|Man Without Qualities|
Monday, June 12, 2006
In 1990 Peru was being savaged by its own "insurgency." That "insurgency" took the form of the neo-Maoist terrorist organization called "Shining Path" - which was at the time busy demolishing as much of Peru's infrastructure and urban fabric, and killing as many middle-class Peruvians, as it could manage. The Shining Path meant by such methods to bring down the reasonably democratic government of Peru. The parallels with Iraq, at least on the surface, are clear.
Alberto Fujimori, a son of Japanese immigrants, was an academic and university president when he scored a surprise victory over novelist Mario Vargas Lhosa and became Peru's president. Fujimori has said that Peru was "an interesting challenge": Cocaine was a $1 billion a year export, inflation was at 7,500 percent and the use of violence as a political tool by the Shining Path and MRTA tore Peru up pretty thoroughly and had come close to tearing it completely apart into social chaos. The Shining Path is believed to have killed more than 10,000 people. In some respects Peru was worse off than Iraq is today.
Nobody seems to dispute that Alberto Fujimori's government extinguished the Shining Path - although there are those who claim the biggest steps were accomplished by "ordinary police work" and not the thuggish, admittedly uber-violent, and perhaps murderous methods of Vladimir Montesinos. Montesinos was Fujimori's de facto head of Peruvian security (MRTA) who was ultimately disgraced and found to have been highly corrupt. Whatever the ways and means, most observers agree that the biggest step in terminating the Shining Path was the celebrated capture of its founder Abimael Guzman - himself a murderous academic who directed and had essentially created the Shining Path.
The death of Zarqawi is not a perfect analogue to the capture of Guzman. For one thing, the Shining Path was essentially the only "insurgency" challenging the Peruvian state. There was no good replacement for Guzman. Some have argued that Zarqawi will simply be replaced as head of al Qaida in Iraq, and his war will go on. But as far as I can see, such speculation is not supported by any real evidence one way or the other. Moreover, there have been reports that Zarqawi's particular ultra-violent and promiscuous form of insurgency was by no means favored by his al Qaida generally. It certainly rankled lots of fellow Arabs - including Jordanians - who otherwise might have been inclined to look the other way. So Zarqawi's vision may have been rather personal, and (if that is so) eliminating Zarqawi may be a better analogue to capturing Guzman than at first meets the eye.
Two documentaries have recently been created about Fujimori's confrontation with Guzman and his Shining Path: The Fall of Fujimori and State of Fear. The Fall of Fujimori shows some real efforts at balance by its maker - although the maker's own beliefs do seem to show through (which is not all bad, since she's a nice person). And it's very well done in most respects, especially the interviews with Fujimori himself and his daughter and the use of archival film. In contrast, State of Fear is a ludicrous piece of agitprop and an attempt to equate current American anti-terrorism efforts with Peru's excesses under Fujimori. But the films are in agreement with the conclusions that taking a single man - Guzman - from the field made a huge difference in the course of the Peruvian anti-terrorist effort. Less comforting, they also both persuasively argue that after the Shining Path was in fact defeated the exceptional powers assumed by the Peruvian government were put to increasingly pernicious use.

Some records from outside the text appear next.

-- ==== Sys2Proof/Machine/Store.lean ====
section
/-! DEFINITION. The Calibration Store (chapter 11): pages and records, loading, erase, program, its
requests. -/

namespace Sys2Proof.Machine

/-! ## Pages and records (R177) -/

/-- The bytes of a page. -/
def pageBytes (m : StoreMemory) (page : Nat) : List Byte := storeBytes m (page * pageSize) pageSize

/-- All bytes of a page are 0xFF. -/
def pageBlank (m : StoreMemory) (page : Nat) : Bool :=
  (pageBytes m page).all (fun b => decide (b = blankByte))

/-- The 16-bit sum of bytes. -/
def byteSum (bs : List Byte) : Nat := (bs.map BitVec.toNat).sum % 65536

/-- A page's bytes make it valid: its check word is right and it is not entirely 0xFF (R177). -/
def bytesValid (bs : List Byte) : Bool :=
  decide (byteSum (bs.take 1022) = field bs 1022 2) && bs.any (fun b => decide (b ≠ blankByte))

/-- A record: its type code and content. -/
structure StoreRecord where
  code : Byte
  content : List Byte
  deriving DecidableEq, Repr

/-- The records of a record region; at most `n` are walked (R177, log entry 24). -/
def walkRecords : Nat → List Byte → List StoreRecord
  | 0, _ => []
  | n + 1, t :: len :: rest =>
    if t = 0xFF then []
    else if rest.length < len.toNat then []
    else ⟨t, rest.take len.toNat⟩ :: walkRecords n (rest.drop len.toNat)
  | _ + 1, _ => []

/-- The records of a page. -/
def pageRecords (m : StoreMemory) (page : Nat) : List StoreRecord :=
  walkRecords 511 ((pageBytes m page).take 1022)

def RecordType.code : RecordType → Byte
  | .ident => 1
  | .sensor => 2
  | .axis => 3
  | .panel => 4
  | .throttle => 5
  | .filter => 6
  | .power => 7
  | .schedule => 8
  | .wear => 9

/-- A page is valid at a load: its bytes alone say so (R177). -/
def Cst.pageValid (c : Cst) (page : Fin 8) : Bool := bytesValid (pageBytes c.array page)

/-- The last record of a type in a page. -/
def Cst.lastIn (c : Cst) (page : Fin 8) (t : RecordType) : Option (List Byte) :=
  (((pageRecords c.array page).filter (fun r => decide (r.code = t.code))).getLast?).map
    StoreRecord.content

/-- The winning record of a type and its page: the last in the highest-numbered valid page that holds
the type (R178). -/
def Cst.winner (c : Cst) (t : RecordType) : Option (Fin 8 × List Byte) :=
  ([7, 6, 5, 4, 3, 2, 1, 0] : List (Fin 8)).findSome? fun p =>
    if c.pageValid p then (c.lastIn p t).map (fun content => (p, content)) else none

/-! ## The owners' judgements (R178, log entry 26)

Each answers what its block takes from a record, or none where the block takes its built-in defaults
in place of it. -/

/-- A record of one length only. -/
def ofLength {α : Type} (n : Nat) (f : List Byte → Option α) (content : List Byte) : Option α :=
  if content.length = n then f content else none

/-- IDENT: serial number (R172). -/
def takeIdentRecord : List Byte → Option (BitVec 32) :=
  ofLength 5 fun r => some (BitVec.ofNat 32 (field r 0 4))

/-- A channel's entry of SENSOR; a gain out of range leaves the channel at its defaults (R39). -/
def sensorEntry (r : List Byte) (i : Nat) : Calibration :=
  if gainOk (field r (4 * i + 2) 2) then ⟨toSigned16 (field r (4 * i) 2), field r (4 * i + 2) 2⟩
  else Calibration.default

/-- SENSOR (R39). -/
def takeSensorRecord : List Byte → Option (PerChannel Calibration) :=
  ofLength 32 fun r => some
    ⟨sensorEntry r 0, sensorEntry r 1, sensorEntry r 2, sensorEntry r 3, sensorEntry r 4,
      sensorEntry r 5, sensorEntry r 6, sensorEntry r 7⟩

/-- An entry of AXIS (R41). -/
def axisEntry (source sign : Nat) : Option AxisSource :=
  (rateChannelOfCode source).bind fun c =>
    if sign = 0x01 then some ⟨c, false⟩ else if sign = 0xFF then some ⟨c, true⟩ else none

/-- AXIS, whole or not at all (R41). -/
def takeAxisRecord : List Byte → Option AxisMap :=
  ofLength 6 fun r =>
    match axisEntry (field r 0 1) (field r 1 1), axisEntry (field r 2 1) (field r 3 1),
      axisEntry (field r 4 1) (field r 5 1) with
    | some y, some p, some l =>
      if y.source ≠ p.source ∧ y.source ≠ l.source ∧ p.source ≠ l.source then some ⟨y, p, l⟩ else none
    | _, _, _ => none

/-- PANEL, its values clamped (R91). -/
def takePanelRecord : List Byte → Option Geometry :=
  ofLength 6 fun r => some (geometryOf (field r 0 2) (field r 2 2) (field r 4 2))

/-- A row of THROTTLE (R124). -/
def throttleRow (r : List Byte) (i : Nat) : Option ThrottleRow :=
  if field r (5 * i) 2 ≤ 1023 then
    (SampleRate.exact (field r (5 * i + 3) 2)).map fun rate =>
      ⟨field r (5 * i) 2, field r (5 * i + 2) 1, rate⟩
  else none

/-- THROTTLE, whole or not at all (R124). -/
def takeThrottleRecord : List Byte → Option (Vector ThrottleRow 4) :=
  ofLength 20 fun r =>
    match throttleRow r 0, throttleRow r 1, throttleRow r 2, throttleRow r 3 with
    | some a, some b, some c, some d =>
      if rowsOrdered #v[a, b, c, d] then some #v[a, b, c, d] else none
    | _, _, _, _ => none

/-- An entry of FILTER (R151). -/
def filterEntryAt (r : List Byte) (i : Nat) : Option FilterEntry :=
  filterEntryOf (flagField r (6 * i)) (field r (6 * i + 1) 2) (field r (6 * i + 3) 2)
    (field r (6 * i + 5) 1)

Contrary to these film makers (especially the second), I do not believe there is much of a parallel with the US here. But there may be a very important parallel with respect to what we might expect from a post-insurgency Iraq, one forged in the smithy of counter-terrorism politics. That picture is not pretty at all. But at least one has to assume the extinction of the Iraq insurgency before having to contemplate the form of post-insurgency Iraq. In any event, Peru has today largely recovered.
UPDATE: Brett Stephens has some very interesting observations on how the nature of the insurgency may change, and some further information as to how Zarqawi had become estranged from many people one would think have to be on the side of a successful "insurgent" in Iraq.